Yeşiller/Sosyalist ittifakının adayları Matthieu Orphelin ve Guillaume Garot**, Pays de la Loire bölgesinde yüzde 35 oy aldı. Cumhuriyetçilerin adayı Christelle Morançais** ise yüzde 34 oy oranıyla, yani çok az farkla ikinci sırada yer aldı
Le Pen'in Ulusal Yürüyüş Partisi'nin ikinci turda hâlâ bir bölgeyi kazanma ihtimali var. Bu da, Fransa'da bir belediye binasından daha büyük bir alanı kontrol etmemiş bir parti için büyük bir adım.
Provence bölgesinde bir pazar yerinde kampanya yaparken Le Pen, birkaç metrede bir destekçileriyle fotoğraflar çekildi. Parti son dönemde yeni bir "Sakin ve sorumluluk sahibi" imajı yaratmaya çalışıyor, bu sebeple merkez sağdan aldığı bir siyasetçiyi de aday gösterdi.
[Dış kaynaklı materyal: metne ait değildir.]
-- ==== Sys2Proof/Safety.lean ====
section
/-! DEFINITION. The terms that statements about the machine are written in: the tree a well-formed (ROOT, NODE) holds and
what the spec says of it (spec/10_state.md R37, spec/30_encoding.md R86, spec/41_tree_and_code_table.md R127), the static
checks spelled out (spec/40_command_protocol.md R103), the effect of a failure (R105), and the invariants. Nothing here is
used by a step. -/

namespace Sys2Proof.Machine

/-! ### Trees as values -/

/-- The tree of HCP §3: a leaf with its symbol, or an internal node with two children. -/
inductive HTree where
  | leaf (sym : Word)
  | node (l r : HTree)
deriving DecidableEq, Repr

namespace HTree

/-- The number of nodes. -/
def size : HTree → Nat
  | leaf _ => 1
  | node l r => 1 + l.size + r.size

/-- The number of leaves. -/
def leaves : HTree → Nat
  | leaf _ => 1
  | node l r => l.leaves + r.leaves

/-- The tree stream of R86 and R171: a leaf is 1 and its 16-bit symbol, an internal node is 0 and its two subtrees. -/
def stream : HTree → List Bool
  | leaf s => true :: bits16 s
  | node l r => false :: (l.stream ++ r.stream)

/-- The nodes in pre-order: `some (symbol, path)` for a leaf, `none` for an internal node. -/
def entries : HTree → (path : List Bool) → List (Option (Word × List Bool))
  | leaf s, p => [some (s, p)]
  | node l r, p => none :: (l.entries (p ++ [false]) ++ r.entries (p ++ [true]))

/-- The nodes in pre-order, from the root. -/
def preorder (t : HTree) : List (Option (Word × List Bool)) := t.entries []

/-- The subtree at a path. -/
def at? : HTree → List Bool → Option HTree
  | t, [] => some t
  | leaf _, _ :: _ => none
  | node l r, b :: p => if b then r.at? p else l.at? p

/-- The symbol of the leaf at a path; `none` where the path does not end at a leaf. -/
def symAt (t : HTree) (p : List Bool) : Option Word :=
  match t.at? p with
  | some (leaf s) => some s
  | some (node _ _) | none => none

/-- The leaves in pre-order, with their codes (R127): the path, or "0" for a root that is a leaf. -/
def codes : HTree → List (Word × Code)
  | leaf s => [(s, [false])]
  | node l r => (node l r).preorder.filterMap id

/-- Every leaf's symbol is a 16-bit one. -/
def symbolsFit (t : HTree) : Prop := ∀ x ∈ t.codes, x.1.toNat ≤ 0xFFFF

end HTree

/-- R86: how many bits of a tree stream the nodes listed take: 17 a leaf, 1 an internal node. -/
def streamBits (es : List (Option (Word × List Bool))) : Nat := (es.map fun x => if x.isSome then 17 else 1).sum

/-- R37: index `c` of NODE is the root of tree `t`, whose nodes in pre-order are the indices `ixs`. -/
inductive TreeAt (nodeAt : Nat → Node) : Nat → HTree → List Nat → Prop where
  | leaf (c : Nat) (h : (nodeAt c).kind = true) : TreeAt nodeAt c (.leaf (nodeAt c).sym) [c]
  | node (c : Nat) (l r : HTree) (il ir : List Nat) (h : (nodeAt c).kind = false)
      (hl : TreeAt nodeAt (nodeAt c).left.toNat l il) (hr : TreeAt nodeAt (nodeAt c).right.toNat r ir) :
      TreeAt nodeAt c (.node l r) (c :: (il ++ ir))

/-- R37, WF: from index `root` NODE holds the tree `t` at the indices `ixs`, all below NODE_CAP and none reached twice. -/
structure State.HasTree (s : State) (root : Nat) (t : HTree) (ixs : List Nat) : Prop where
  shape : TreeAt s.nodeAt root t ixs
  nodup : ixs.Nodup
  bound : ∀ i ∈ ixs, i < 131071

/-- One turn of the loop of R122 that does not fail: from (stack, seen), its top first. -/
inductive WalkStep (nodeAt : Nat → Node) : List Nat × List Nat → List Nat × List Nat → Prop where
  | leaf (c : Nat) (stack seen : List Nat) (hc : c < 131071) (hs : c ∉ seen) (hk : (nodeAt c).kind = true) :
      WalkStep nodeAt (c :: stack, seen) (stack, c :: seen)
  | node (c : Nat) (stack seen : List Nat) (hc : c < 131071) (hs : c ∉ seen) (hk : (nodeAt c).kind = false) :
      WalkStep nodeAt (c :: stack, seen) ((nodeAt c).left.toNat :: (nodeAt c).right.toNat :: stack, c :: seen)

/-! ### The static checks, spelled out (R67, R68, R103) -/

/-- `region(a, m)` and `region(b, n)` share no offset. -/
def RegionsApart (a m b n : Nat) : Prop := m = 0 ∨ n = 0 ∨ a + m ≤ b ∨ b + n ≤ a

/-- ENCODE's static checks pass. -/
def EncodeRangesOk (o : Operands) (bufBytes : Nat) : Prop :=
  o.srcAddr.toNat % 4 = 0 ∧ o.srcAddr.toNat + 4 * o.srcLen.toNat ≤ bufBytes ∧
  o.dstAddr.toNat + o.dstCap.toNat ≤ bufBytes ∧
  RegionsApart o.srcAddr.toNat (4 * o.srcLen.toNat) o.dstAddr.toNat o.dstCap.toNat

/-- DECODE's static check 2 passes. -/
def DecodeRangesOk (o : Operands) (bufBytes : Nat) : Prop :=
  o.dstAddr.toNat % 4 = 0 ∧ o.srcAddr.toNat + (o.srcLen.toNat + 7) / 8 ≤ bufBytes ∧
  o.dstAddr.toNat + o.dstCap.toNat ≤ bufBytes ∧
  RegionsApart o.srcAddr.toNat ((o.srcLen.toNat + 7) / 8) o.dstAddr.toNat o.dstCap.toNat

/-- TREE_SER's static check 2 passes. -/
def TreeSerRangesOk (o : Operands) (bufBytes : Nat) : Prop := o.dstAddr.toNat + o.dstCap.toNat ≤ bufBytes

/-- TREE_DESER's static check 2 passes. -/
def TreeDeserRangesOk (o : Operands) (bufBytes : Nat) : Prop :=
  o.srcAddr.toNat + (o.srcLen.toNat + 7) / 8 ≤ bufBytes

/-! ### What a command leaves -/

/-- R104, R105: `t` is `s` after a failure of ENCODE, DECODE or TREE_SER with error `e` at position `pos`: every byte
outside `region(dst, cap)` is unchanged, and so is everything else but the record of the error. -/
def FailedInto (s t : State) (e : ErrCode) (pos dst cap : Nat) : Prop :=
  t.errPos.toNat = pos ∧
  (∀ k, k < dst ∨ dst + cap ≤ k → t.bufByte k = s.bufByte k) ∧
  { t with buf := s.buf, draws := s.draws, errPos := 0 } =
    { s with seq := none, done := true, errcode := e, errPos := 0, outLen := 0 }

/-- R64, R104: `t` is `s` after a success that stores the bit sequence `p` at byte offset `dst`: its bits, the zero pad
bits, every other byte and everything else unchanged, OUT_LEN the length. -/
def StoredBits (s t : State) (dst : Nat) (p : List Bool) : Prop :=
  t.outLen.toNat = p.length ∧
  t.readBits dst p.length = p ∧
  (∀ i, p.length ≤ i → i < 8 * ((p.length + 7) / 8) → t.bitRead dst i = false) ∧
  (∀ k, k < dst ∨ dst + (p.length + 7) / 8 ≤ k → t.bufByte k = s.bufByte k) ∧
  { t with buf := s.buf, outLen := 0 } =
    { s with seq := none, done := true, errcode := .ok, errPos := 0, outLen := 0 }

/-- R62, R104: `t` is `s` after a success that stores the symbol words `ws` at byte offset `dst`: every other byte and
everything else unchanged, OUT_LEN their number. -/
def StoredWords (s t : State) (dst : Nat) (ws : List Word) : Prop :=
  t.outLen.toNat = ws.length ∧
  (∀ j (h : j < ws.length), t.readWord (dst + 4 * j) = ws[j]) ∧
  (∀ k, k < dst ∨ dst + 4 * ws.length ≤ k → t.bufByte k = s.bufByte k) ∧
  { t with buf := s.buf, outLen := 0 } =
    { s with seq := none, done := true, errcode := .ok, errPos := 0, outLen := 0 }

/-- Two states a command cannot tell apart (R106): the same operands and the same contents of BUF, NODE and CODE. -/
def SameInputs (s t : State) : Prop :=
  s.operands = t.operands ∧ s.params = t.params ∧ (∀ k, s.bufByte k = t.bufByte k) ∧
  (∀ i, s.nodeAt i = t.nodeAt i) ∧ s.code = t.code

/-! ### Invariants -/

/-- The stores keep their form: the parameters are admissible, keys rise strictly and stay inside BUF and NODE, and CODE
holds non-empty codes of at most 32 bits for 16-bit symbols (R6, R36, R39, R60). -/
structure State.StoresOk (s : State) : Prop where
  params : s.params.wf = true
  buf : Memory.wf s.buf
  bufBound : ∀ c ∈ s.buf, c.1 < s.params.bufBytes
  node : Ram.wf s.node
  nodeBound : ∀ c ∈ s.node, c.1 < 131071
  code : Ram.wf s.code
  codeBound : ∀ c ∈ s.code, c.1 ≤ 0xFFFF ∧ 1 ≤ c.2.length ∧ c.2.length ≤ 32

/-- The latched operands are the live registers' values (R101: "the latched values equal the live register values
throughout execution"), TREE_VALID apart, whose latched value precedes the acceptance's clearing. -/
def LatchedAre (s : State) (r : Running) : Prop := r.lat = { s.liveOperands with treeValid := r.lat.treeValid }

/-- The sequencer's record (R101): while a command runs, the result registers stand cleared, the latch holds the live
registers' values, and TREE_VALID is 0 for the three commands that clear it and its latched value for the others. Its last
clause, that the sequencer is idle while the reset input is asserted, is the model's choice (notes/assumptions/7.md): R230
fixes the state only at the deassertion. -/
structure State.SequencerOk (s : State) : Prop where
  cleared : ∀ r, s.seq = some r → s.done = false ∧ s.errcode = .ok ∧ s.outLen = 0 ∧ s.errPos = 0
  latched : ∀ r, s.seq = some r → LatchedAre s r
  treeCleared : ∀ r, s.seq = some r → r.cmd = 1#32 ∨ r.cmd = 3#32 ∨ r.cmd = 11#32 → s.treeValid = false
  treeLatched : ∀ r, s.seq = some r → ¬(r.cmd = 1#32 ∨ r.cmd = 3#32 ∨ r.cmd = 11#32) → r.lat.treeValid = s.treeValid
  inReset : s.resetIn = true → s.seq = none

/-- R31, R37, R38: TREE_VALID = 1 means that ROOT and NODE hold a well-formed tree, with its counts in NODE_COUNT and
LEAF_COUNT; while it is 0 both read 0. -/
structure State.TreeOk (s : State) : Prop where
  valid : s.treeValid = true → ∃ t ixs, s.HasTree s.root.toNat t ixs ∧
    s.nodeCount.toNat = ixs.length ∧ s.leafCount.toNat = t.leaves
  invalid : s.treeValid = false → s.nodeCount = 0 ∧ s.leafCount = 0

end Sys2Proof.Machine
end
Tüm bunların amacı, Rose gibi genç seçmenleri etkilemek.
"Kesinlikle daha az radikal" diyen Rosa, BBC'ye şunları anlatıyor:
"Etrafımda çok fazla benim gibi sağ görüşlü seçmen var. Hepimiz bu kez Ulusal Yürüyüş'e bir şans vereceğiz."
Rose gibi çok sayıda seçmen vardı ancak sonradan partiye oy vermeye karar verenlere göre eski sadık seçmenler sandığa gitmeye çok daha istekli oluyor. Belki de bu sebeple, geçen hafta Pazar günü Ulusal Yürüyüş Partisi için sandığa gidenlerin oranı bir hayli düşük kaldı.
Parti, ilk turu birinci tamamladığı tek bölge olan Provence bölgesinde de güçlü bir rakiple karşı karşıya: Merkez sağdaki Cumhuriyetçilerin adayı Muselier. Cumhuriyetçiler ilk turun en büyük kazananı oldu.
Bu seçim, seçmenlerin büyük kısmı tarafından sandığa gitmeye değer bulunmamış olsa da, siyasiler tarafından Fransa'nın 2022'deki cumhurbaşkanlığı seçimi öncesi bir "aperatif" olarak görülüyor.